=== Section Start ===

-- ==== Sys2Proof/Laws/MemForm.lean ====
section
/-!
SUPPORT. Every operation keeps the canonical form of the memories.
-/

set_option linter.unusedVariables false
set_option linter.unusedTactic false
set_option linter.unreachableTactic false
namespace Sys2Proof.Machine

theorem MemSt.wf_iff (m : MemSt) : m.wf = true ↔ memWf m.hbm = true ∧ memWf m.scratch = true ∧ memWf m.host = true := by
  simp [MemSt.wf, and_assoc]
theorem memOk_modMem {s : State} {f : MemSt → MemSt} (h : s.memOk) (hf : ∀ m, m.wf = true → (f m).wf = true) : (s.modMem f).memOk := hf _ h
theorem memOk_setMem {s : State} {x : MemSt} (h : x.wf = true) : (s.setMem x).memOk := h
theorem memWf_foldl {α : Type} (f : Mem → α → Mem) (h : ∀ m x, memWf m = true → memWf (f m x) = true) (l : List α) :
    ∀ m, memWf m = true → memWf (l.foldl f m) = true := by
  induction l with
  | nil => intro m hm; exact hm
  | cons a t ih => intro m hm; exact ih _ (h _ _ hm)
theorem segsWrite_wf : ∀ (l : List Seg) (m : MemSt) (bs : List Byte), m.wf = true → (segsWrite m l bs).wf = true
  | [], m, bs, h => h
  | (b, a, len) :: t, m, bs, h => by
    obtain ⟨h1, h2, h3⟩ := (MemSt.wf_iff m).1 h
    unfold segsWrite
    refine segsWrite_wf t _ _ ?_
    split
    · exact (MemSt.wf_iff _).2 ⟨memWf_memWrite _ _ _ h1, h2, h3⟩
    · exact (MemSt.wf_iff _).2 ⟨h1, h2, memWf_memWrite _ _ _ h3⟩

theorem memOk_of_hide {s t : State} (h : t.hide 2147481599 = s.hide 2147481599) (hs : s.memOk) : t.memOk := by
  have e0 := congrArg State.mem h
  have e : t.mem = s.mem := e0
  unfold State.memOk; rw [e]; exact hs
theorem memOk_ite {c : Prop} [Decidable c] {a b : State} (ha : a.memOk) (hb : b.memOk) : (if c then a else b).memOk := by split <;> assumption
theorem memOk_ite_fst {α : Type} {c : Prop} [Decidable c] {a b : State × α} (ha : a.1.memOk) (hb : b.1.memOk) :
    (if c then a else b).1.memOk := by split <;> assumption
theorem memOk_foldl {α : Type} (f : State → α → State) (h : ∀ s x, s.memOk → (f s x).memOk) (l : List α) :
    ∀ s, s.memOk → (l.foldl f s).memOk := by
  induction l with
  | nil => intro s hs; exact hs
  | cons a t ih => intro s hs; exact ih _ (h _ _ hs)
theorem memOk_foldr {α : Type} (f : α → State → State) (h : ∀ x s, s.memOk → (f x s).memOk) (s : State) (hs : s.memOk) (l : List α) :
    (l.foldr f s).memOk := by
  induction l with
  | nil => exact hs
  | cons a t ih => exact h _ _ ih
theorem memOk_foldl_fst {α β : Type} (f : State × β → α → State × β) (h : ∀ p x, p.1.memOk → (f p x).1.memOk) (l : List α) :
    ∀ p, p.1.memOk → (l.foldl f p).1.memOk := by
  induction l with
  | nil => intro s hs; exact hs
  | cons a t ih => intro s hs; exact ih _ (h _ _ hs)
theorem memOk_setPending {s : State} {x : List Instr} (h : s.memOk) : (s.setPending x).memOk := h
theorem memOk_setRegs {s : State} {x : Tab Word} (h : s.memOk) : (s.setRegs x).memOk := h
theorem memOk_modRegs {s : State} {f : Tab Word → Tab Word} (h : s.memOk) : (s.modRegs f).memOk := h
theorem memOk_setHost {s : State} {x : MasterSt} (h : s.memOk) : (s.setHost x).memOk := h
theorem memOk_modHost {s : State} {f : MasterSt → MasterSt} (h : s.memOk) : (s.modHost f).memOk := h
theorem memOk_setShepM {s : State} {x : MasterSt} (h : s.memOk) : (s.setShepM x).memOk := h
theorem memOk_modShepM {s : State} {f : MasterSt → MasterSt} (h : s.memOk) : (s.modShepM f).memOk := h
theorem memOk_setReply {s : State} {x : Reply} (h : s.memOk) : (s.setReply x).memOk := h
theorem memOk_setFree {s : State} {x : Nat} (h : s.memOk) : (s.setFree x).memOk := h
theorem memOk_setTb {s : State} {x : TimeSt} (h : s.memOk) : (s.setTb x).memOk := h
theorem memOk_modTb {s : State} {f : TimeSt → TimeSt} (h : s.memOk) : (s.modTb f).memOk := h
theorem memOk_setCmd {s : State} {x : CmdSt} (h : s.memOk) : (s.setCmd x).memOk := h
theorem memOk_modCmd {s : State} {f : CmdSt → CmdSt} (h : s.memOk) : (s.modCmd f).memOk := h
theorem memOk_setPcie {s : State} {x : PcieSt} (h : s.memOk) : (s.setPcie x).memOk := h
theorem memOk_modPcie {s : State} {f : PcieSt → PcieSt} (h : s.memOk) : (s.modPcie f).memOk := h
theorem memOk_setDrov {s : State} {x : DrovSt} (h : s.memOk) : (s.setDrov x).memOk := h
theorem memOk_modDrov {s : State} {f : DrovSt → DrovSt} (h : s.memOk) : (s.modDrov f).memOk := h
theorem memOk_setLog {s : State} {x : LogSt} (h : s.memOk) : (s.setLog x).memOk := h
theorem memOk_modLog {s : State} {f : LogSt → LogSt} (h : s.memOk) : (s.modLog f).memOk := h
theorem memOk_setEq {s : State} {x : Tab EqSt} (h : s.memOk) : (s.setEq x).memOk := h
theorem memOk_modEq {s : State} {f : Tab EqSt → Tab EqSt} (h : s.memOk) : (s.modEq f).memOk := h
theorem memOk_setDeck {s : State} {x : DeckSt} (h : s.memOk) : (s.setDeck x).memOk := h
theorem memOk_modDeck {s : State} {f : DeckSt → DeckSt} (h : s.memOk) : (s.modDeck f).memOk := h
theorem memOk_setIngest {s : State} {x : IngestSt} (h : s.memOk) : (s.setIngest x).memOk := h
theorem memOk_modIngest {s : State} {f : IngestSt → IngestSt} (h : s.memOk) : (s.modIngest f).memOk := h
theorem memOk_setRecog {s : State} {x : RecogSt} (h : s.memOk) : (s.setRecog x).memOk := h
theorem memOk_modRecog {s : State} {f : RecogSt → RecogSt} (h : s.memOk) : (s.modRecog f).memOk := h
theorem memOk_setFlock {s : State} {x : FlockSt} (h : s.memOk) : (s.setFlock x).memOk := h
theorem memOk_modFlock {s : State} {f : FlockSt → FlockSt} (h : s.memOk) : (s.modFlock f).memOk := h
theorem memOk_setHands {s : State} {x : Tab HandSt} (h : s.memOk) : (s.setHands x).memOk := h
theorem memOk_modHands {s : State} {f : Tab HandSt → Tab HandSt} (h : s.memOk) : (s.modHands f).memOk := h
theorem memOk_setTrig {s : State} {x : TrigSt} (h : s.memOk) : (s.setTrig x).memOk := h
theorem memOk_modTrig {s : State} {f : TrigSt → TrigSt} (h : s.memOk) : (s.modTrig f).memOk := h
theorem memOk_setFolds {s : State} {x : FoldsSt} (h : s.memOk) : (s.setFolds x).memOk := h
theorem memOk_modFolds {s : State} {f : FoldsSt → FoldsSt} (h : s.memOk) : (s.modFolds f).memOk := h
theorem memOk_setComp {s : State} {x : CompSt} (h : s.memOk) : (s.setComp x).memOk := h
theorem memOk_modComp {s : State} {f : CompSt → CompSt} (h : s.memOk) : (s.modComp f).memOk := h
theorem memOk_setPgen {s : State} {x : PgenSt} (h : s.memOk) : (s.setPgen x).memOk := h
theorem memOk_modPgen {s : State} {f : PgenSt → PgenSt} (h : s.memOk) : (s.modPgen f).memOk := h
theorem memOk_setCheckers {s : State} {x : Tab CheckerSt} (h : s.memOk) : (s.setCheckers x).memOk := h
theorem memOk_modCheckers {s : State} {f : Tab CheckerSt → Tab CheckerSt} (h : s.memOk) : (s.modCheckers f).memOk := h
theorem memOk_setTins {s : State} {x : TinsSt} (h : s.memOk) : (s.setTins x).memOk := h
theorem memOk_modTins {s : State} {f : TinsSt → TinsSt} (h : s.memOk) : (s.modTins f).memOk := h
theorem memOk_setDac {s : State} {x : Tab DacSt} (h : s.memOk) : (s.setDac x).memOk := h
theorem memOk_modDac {s : State} {f : Tab DacSt → Tab DacSt} (h : s.memOk) : (s.modDac f).memOk := h
theorem memOk_setLink {s : State} {x : Tab GroupLink} (h : s.memOk) : (s.setLink x).memOk := h
theorem memOk_modLink {s : State} {f : Tab GroupLink → Tab GroupLink} (h : s.memOk) : (s.modLink f).memOk := h
theorem memOk_setPwr {s : State} {x : PwrSt} (h : s.memOk) : (s.setPwr x).memOk := h
theorem memOk_modPwr {s : State} {f : PwrSt → PwrSt} (h : s.memOk) : (s.modPwr f).memOk := h
theorem memOk_setShep {s : State} {x : ShepSt} (h : s.memOk) : (s.setShep x).memOk := h
theorem memOk_modShep {s : State} {f : ShepSt → ShepSt} (h : s.memOk) : (s.modShep f).memOk := h
theorem memOk_setSec {s : State} {x : SecSt} (h : s.memOk) : (s.setSec x).memOk := h
theorem memOk_modSec {s : State} {f : SecSt → SecSt} (h : s.memOk) : (s.modSec f).memOk := h
theorem startCmd_memOk (h : CmdHdr) (c : Checks) (wake : Option Instr) (body : State → State) (s : State)
    (hb : ∀ t, t.memOk → (body t).memOk) (hs : s.memOk) : (startCmd h c wake body s).memOk := by
  have ha : (arrive h c.op c.ready s).1.memOk := memOk_of_hide (arrive_hide (m := 2147481599) (h_sub := rfl) ..) hs
  unfold startCmd
  refine memOk_ite hs ?_
  dsimp only
  refine memOk_ite ha ?_
  split
  · exact memOk_of_hide (refuse_hide (m := 2147481599) (h_sub := rfl) ..) ha
  · split
    · exact hb _ ha
    · refine memOk_ite (memOk_modPwr ?_) (hb _ ha)
      exact memOk_of_hide (beginWake_hide (m := 2147481599) (h_sub := rfl) ..) (memOk_of_hide (keepRunning_hide (m := 2147481599) (h_sub := rfl) ..) ha)
theorem wakeCmd_memOk (h : CmdHdr) (body : State → State) (s : State) (hb : ∀ t, t.memOk → (body t).memOk) (hs : s.memOk) :
    (wakeCmd h body s).memOk := by
  have h1 := hb _ (memOk_of_hide (dropCmd_hide (m := 2147481599) (h_sub := rfl) s h.ring h.cid) hs)
  unfold wakeCmd; dsimp only
  exact memOk_ite (memOk_of_hide (discard_hide (m := 2147481599) (h_sub := rfl) ..) h1) h1

/-! Operands -/

theorem settleHbm_memOk (s : State) (a n : Nat) (hs : s.memOk) : (settleHbm s a n).memOk := by
  obtain ⟨h1, h2, h3⟩ := (MemSt.wf_iff _).1 hs
  exact memOk_setMem ((MemSt.wf_iff _).2 ⟨memWf_foldl _ (fun m x h => memWf_memErase _ _ _ h) _ _ h1, h2, h3⟩)

theorem putBuf_memOk (s : State) (l : List Seg) (bs : List Byte) (hs : s.memOk) : (putBuf s l bs).memOk :=
  settleHbm_memOk _ _ _ (memOk_setMem (segsWrite_wf _ _ _ hs))

theorem putHost_memOk (s : State) (a : Nat) (bs : List Byte) (hs : s.memOk) : (putHost s a bs).memOk := by
  obtain ⟨h1, h2, h3⟩ := (MemSt.wf_iff _).1 hs
  exact memOk_setMem ((MemSt.wf_iff _).2 ⟨h1, h2, memWf_memWrite _ _ _ h3⟩)

theorem putHbm_memOk (s : State) (a : Nat) (bs : List Byte) (hs : s.memOk) : (putHbm s a bs).memOk := by
  obtain ⟨h1, h2, h3⟩ := (MemSt.wf_iff _).1 hs
  exact settleHbm_memOk _ _ _ (memOk_setMem ((MemSt.wf_iff _).2 ⟨memWf_memWrite _ _ _ h1, h2, h3⟩))

/-! Busy -/

theorem deliver_memOk (s : State) (dest : BitVec 64) (bs : List Byte) (hs : s.memOk) : (deliver s dest bs).1.memOk := by unfold deliver; repeat' (first | with_reducible assumption | intro _ | with_reducible apply memOk_ite | with_reducible apply memOk_ite_fst | with_reducible apply putBuf_memOk | with_reducible apply memOk_foldl | with_reducible apply memOk_foldl_fst | with_reducible apply memOk_foldr | split)
theorem carry_memOk (h : CmdHdr) (op : Nat) (obj : Nat) (i : Instr) (go : State → State) (s : State) (h_go : ∀ s, s.memOk → (go s).memOk) (hs : s.memOk) : (carry h op obj i go s).memOk := by unfold carry; repeat' (first | with_reducible assumption | intro _ | with_reducible apply memOk_ite | with_reducible apply memOk_ite_fst | with_reducible apply h_go | with_reducible refine memOk_of_hide (keepRunning_hide (m := 2147481599) (h_sub := rfl) ..) ?_ | with_reducible apply memOk_modDrov | with_reducible apply memOk_foldl | with_reducible apply memOk_foldl_fst | with_reducible apply memOk_foldr | split)

/-! Device -/

theorem identifyBody_memOk (h : CmdHdr) (dest : BitVec 64) (s : State) (hs : s.memOk) : (identifyBody h dest s).memOk := by unfold identifyBody; repeat' (first | with_reducible assumption | intro _ | with_reducible apply memOk_ite | with_reducible apply memOk_ite_fst | with_reducible apply deliver_memOk | with_reducible refine memOk_of_hide (useFree_hide (m := 2147481599) (h_sub := rfl) ..) ?_ | with_reducible refine memOk_of_hide (finish_hide (m := 2147481599) (h_sub := rfl) ..) ?_ | with_reducible apply memOk_foldl | with_reducible apply memOk_foldl_fst | with_reducible apply memOk_foldr | split)
theorem getLogGo_memOk (h : CmdHdr) (log : Byte) (max : BitVec 32) (fromSeq : BitVec 64) (dest : BitVec 64) (s : State) (hs : s.memOk) : (getLogGo h log max fromSeq dest s).memOk := by unfold getLogGo; repeat' (first | with_reducible assumption | intro _ | with_reducible apply memOk_ite | with_reducible apply memOk_ite_fst | with_reducible refine memOk_of_hide (drove_hide (m := 2147481599) (h_sub := rfl) ..) ?_ | with_reducible apply deliver_memOk | with_reducible refine memOk_of_hide (finish_hide (m := 2147481599) (h_sub := rfl) ..) ?_ | with_reducible apply memOk_foldl | with_reducible apply memOk_foldl_fst | with_reducible apply memOk_foldr | split)
theorem getLogBody_memOk (h : CmdHdr) (log : Byte) (max : BitVec 32) (fromSeq : BitVec 64) (dest : BitVec 64) (s : State) (hs : s.memOk) : (getLogBody h log max fromSeq dest s).memOk := by unfold getLogBody; repeat' (first | with_reducible assumption | intro _ | with_reducible apply memOk_ite | with_reducible apply memOk_ite_fst | with_reducible apply carry_memOk | with_reducible apply getLogGo_memOk | with_reducible apply memOk_foldl | with_reducible apply memOk_foldl_fst | with_reducible apply memOk_foldr | split)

=== Section End ===

▶ **EXERCISE**: Look through the listing, and copy each line that contains the word "RecogSt".

▶ **WRITTEN SOLUTION**:
theorem memOk_setRecog {s : State} {x : RecogSt} (h : s.memOk) : (s.setRecog x).memOk := h
theorem memOk_modRecog {s : State} {f : RecogSt → RecogSt} (h : s.memOk) : (s.modRecog f).memOk := h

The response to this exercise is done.